Pratt vs. Allen, 13 Conn., 119, and Marshall vs. Harwood, 5 Md. Rep., 423, are cited to sustain this proposition; when these cases come to be examined it will be found they sustain no such principles. The case referred to in 17 N. Y. Rep., I do not regard as an authority in this Court on this subject, before us, more especially as it conflicts with the principle settled in the case of The State vs. Manly, decided by the Court of Appeals of this State.

But suppose I am mistaken in these.views, and that the late Mayor and City Council of Baltimore, derived their powers from and under the new Constitution and there was not (as there really was not) any vacancy in these offices, in what section of that Constitution do the Mayor and Council find their power to vacate these offices ?
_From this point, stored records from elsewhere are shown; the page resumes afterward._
-- ==== Sys2Proof/Laws/Matching.lean ====
section
/-! SUPPORT. What the matching pass leaves alone, and that it leaves no STORED lift with a candidate (R152,
R153); what a candidate is. -/

namespace Sys2Proof.Machine

namespace PassFrame

theorem refl (s : State) : PassFrame s s :=
  ⟨rfl, rfl, rfl, rfl, rfl, rfl, rfl, rfl, rfl, rfl, rfl, rfl, rfl, rfl⟩

theorem trans {s t u : State} (h : PassFrame s t) (k : PassFrame t u) : PassFrame s u :=
  ⟨k.tracker.trans h.tracker, k.banks.trans h.banks, k.geometry.trans h.geometry, k.bins.trans h.bins,
    k.redryGate.trans h.redryGate, k.store.trans h.store, k.outfeed.trans h.outfeed, k.mode.trans h.mode,
    k.tallies.trans h.tallies, k.events.trans h.events, k.refusal.trans h.refusal, k.pending.trans h.pending,
    k.scan.trans h.scan, k.setup.trans h.setup⟩

end PassFrame

theorem setPort_port_ne (p q : Port) (f : PortState → PortState) (s : State) (h : q.idx ≠ p.idx) :
    (setPort p f s).port q = s.port q := by
  simp only [State.port, setPort_ports]
  exact vset_get_ne _ _ _ _ h

theorem line_idx_ne_scan (i : LineNo) : Port.scan.idx ≠ (Port.line i).idx := by
  revert i; decide

theorem line_idx_ne_setup (i : LineNo) : Port.setup.idx ≠ (Port.line i).idx := by
  revert i; decide

theorem queueNotice_passFrame (i : LineNo) (x : Notice) (s : State) : PassFrame s (queueNotice i x s) :=
  ⟨rfl, rfl, rfl, rfl, rfl, rfl, rfl, rfl, rfl, rfl, rfl, rfl,
    setPort_port_ne _ _ _ _ (line_idx_ne_scan i), setPort_port_ne _ _ _ _ (line_idx_ne_setup i)⟩

theorem setSlot_passFrame (n : SlotNo) (f : Slot → Slot) (s : State) : PassFrame s (setSlot n f s) :=
  ⟨rfl, rfl, rfl, rfl, rfl, rfl, rfl, rfl, rfl, rfl, rfl, rfl, rfl, rfl⟩

theorem setArbiter_passFrame (f : Arbiter → Arbiter) (s : State) : PassFrame s (setArbiter f s) :=
  ⟨rfl, rfl, rfl, rfl, rfl, rfl, rfl, rfl, rfl, rfl, rfl, rfl, rfl, rfl⟩

theorem assignLift_passFrame (n : SlotNo) (l : Lift) (w : Pull) (s : State) :
    PassFrame s (assignLift n l w s) := by
  unfold assignLift
  refine PassFrame.trans ?_ (queueNotice_passFrame _ _ _)
  refine PassFrame.trans ?_ (setSlot_passFrame _ _ _)
  exact setArbiter_passFrame _ _

theorem matchSlot_passFrame (s : State) (n : SlotNo) : PassFrame s (matchSlot s n) := by
  unfold matchSlot
  split
  · split
    · exact assignLift_passFrame _ _ _ _
    · exact .refl s
  · exact .refl s

theorem matchingPass_passFrame (s : State) : PassFrame s (matchingPass s) :=
  foldl_rel PassFrame PassFrame.refl (fun _ _ _ => PassFrame.trans) _ matchSlot_passFrame _ s

@[simp] theorem matchingPass_tracker (s : State) : (matchingPass s).tracker = s.tracker :=
  (matchingPass_passFrame s).tracker
@[simp] theorem matchingPass_banks (s : State) : (matchingPass s).banks = s.banks :=
  (matchingPass_passFrame s).banks
@[simp] theorem matchingPass_geometry (s : State) : (matchingPass s).geometry = s.geometry :=
  (matchingPass_passFrame s).geometry
@[simp] theorem matchingPass_bins (s : State) : (matchingPass s).bins = s.bins :=
  (matchingPass_passFrame s).bins
@[simp] theorem matchingPass_redryGate (s : State) : (matchingPass s).redryGate = s.redryGate :=
  (matchingPass_passFrame s).redryGate
@[simp] theorem matchingPass_store (s : State) : (matchingPass s).store = s.store :=
  (matchingPass_passFrame s).store
@[simp] theorem matchingPass_outfeed (s : State) : (matchingPass s).outfeed = s.outfeed :=
  (matchingPass_passFrame s).outfeed
@[simp] theorem matchingPass_mode (s : State) : (matchingPass s).mode = s.mode :=
  (matchingPass_passFrame s).mode
@[simp] theorem matchingPass_tallies (s : State) : (matchingPass s).tallies = s.tallies :=
  (matchingPass_passFrame s).tallies
@[simp] theorem matchingPass_events (s : State) : (matchingPass s).events = s.events :=
  (matchingPass_passFrame s).events
@[simp] theorem matchingPass_refusal (s : State) : (matchingPass s).refusal = s.refusal :=
  (matchingPass_passFrame s).refusal
@[simp] theorem matchingPass_pending (s : State) : (matchingPass s).pending = s.pending :=
  (matchingPass_passFrame s).pending

/-! ### The candidates (R148, R152) -/

theorem optMatches_iff (x : Option Nat) (y : Nat) : optMatches x y = true ↔ ∀ k, x = some k → k = y := by
  cases x <;> simp [optMatches]

theorem lineBusy_eq_false (s : State) (i : LineNo) :
    lineBusy s i = false ↔ ∀ q ∈ s.arbiter.pulls, q.line = i → q.state = .waiting := by
  simp only [lineBusy, List.any_eq_false, Bool.and_eq_true, beq_iff_eq, Pull.isAssigned, not_and]
  refine forall₂_congr fun q _ => imp_congr_right fun _ => ?_
  cases q.state <;> simp

/-- The model's test of a candidate is R152's. -/
theorem candidateFor_iff (s : State) (l : Lift) (p : Pull) : CandidateFor s l p ↔ isCandidate s l p = true := by
  have h := lineBusy_eq_false s p.line
  simp only [isCandidate, keyMatches, Bool.and_eq_true, Bool.not_eq_true', beq_iff_eq, optMatches_iff, h]
  exact ⟨fun c => ⟨⟨c.waiting, ⟨c.code, c.bank⟩, c.cls⟩, c.lineFree⟩,
    fun c => ⟨c.1.1, c.1.2.1.1, c.1.2.1.2, c.1.2.2, c.2⟩⟩

end Sys2Proof.Machine
end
They had been appointed for two years, their time had not expired, the power was not in the Mayor and Council to turn them out, that power belonged to the Court having criminal jurisdiction, the Constitution provided they should hold their offices until superseded, did that instrument give or intend to give the then Mayor and Council power to turn them out, (I say turn them out, for if he could make new appointments for a new term, he could as well have appointed others as those then holding,) did they mean that the then Mayor and Council should be the agents to supersede them ? If they did so mean, the Mayor and Council have greatly violated their duty, for instead of superseding them, they have added two years to their term of service, and kept them in the very places they were to leave upon being superseded by their successors. We think the present Constitution gave the Mayor and Council no such power. If there had been a vacancy, and the then Mayor and Council possessed powers, as claimed for them under the Constitution of 1867, the question would be different, the 43d *268sec. of the 4th Art. is in these words: In the event of a vacancy-in the office of a justice of the peace, the Governor shall appoint a person to serve, as justice of the peace, for the residue of the term: and in case of a vacancy in the office of constable, the County Commissioners of the county in which the vacancy occurs, or the Mayor and City Council of Baltimore, as the case may be, shall appoint a person to serve as constable for the residue of the term.” It is contended, as I have before said, that if these constables accepted the new appointment of the Mayor and Council it created a vacancy. How was it to be filled ? By giving them an appointment for two years ? Certainly not, for that would violate the section of the Constitution referred to, because that says they should be appointed for the residue of the term of the resigning or vacating officer. But these offices' were not vacant, the incumbents had not been dismissed by the Court; it is admitted in the record that at the time of the appointment on the 8th of October, 1867, these constables, the appellants had not resigned nor have they at any time since. Then by what authority did the Mayor and City Council make these appointments on the 8th of October, 1867. "We can see none, we think they transcended their powers, therefore I agree with the Court below and think their judgment ought to be affirmed.